A well constructed sentence is a beautiful thing.
A sentence depleted of its power is a sad situation, and an avoidable one.
One of the chief reasons sentences find themselves in a weakened state is the inclusion of adverbs. Not all adverbs are bad. We just have a tendency to use far too many of them.
Adverbs typically end in “ly” and can be any words that modify verbs and adjectives. Or, as Strunk & White put it in their historic writing guide The Elements of Style: “Adverbs are easy to build. Take an adjective or a participle, add –ly, and behold! you have an adverb. But you’d probably be better off without it.”
Here’s a few of many adverbs that receive widespread overuse.
Totally
Really
Hopefully
Usually
Probably
Shortly
Extremely
No less an authority than William Zinsser, author of the classic On Writing Well, one of the bestselling writing books of all time, says that most adverbs are unnecessary, and they clutter sentences and annoy readers.

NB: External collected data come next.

-- ==== Sys2Proof/Machine/Step.lean ====
section
/-! DEFINITION. The step of the machine: one model cycle on the sample the host drives next. -/

namespace Sys2Proof.Machine

/-- One step. BEIC fetches nothing (R84): the next command is what the host drives on the command port. -/
def step (s : State) : Host.Outcome State Fault Refusal := cycle (sample s) s

/-- `s` with an instruction placed where the next step finds its command: the head of what the host drives (assumption 4). -/
def State.withFetchWord (s : State) (nbits w : Nat) : State := offerTableWord s nbits w

end Sys2Proof.Machine
end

So let’s review two examples that demonstrate how the adverb can take the wind out of sentence, followed by the same sentence stripped of the offending adverb.
The radio blared loudly.
The radio blared.The IT department’s rapid deployment force raced quickly to the crashing server farm.
The IT department’s rapid deployment force raced to the crashing server farm.
The problem with using the adverb “loudly” is evident. It robs a strong, accurate verb of its power. If the radio “blared” it goes without saying that it was loud. The definition of blare is “to emit a loud, raucous sound.”
Ditto for our second example. If IT employees “raced” to the scene they were obviously moving “quickly.”
We don’t need such redundancy in our writing. The revised versions of these sentences also read better because they’re tighter and faster.
Fast, aerodynamic writing something we should all strive to produce.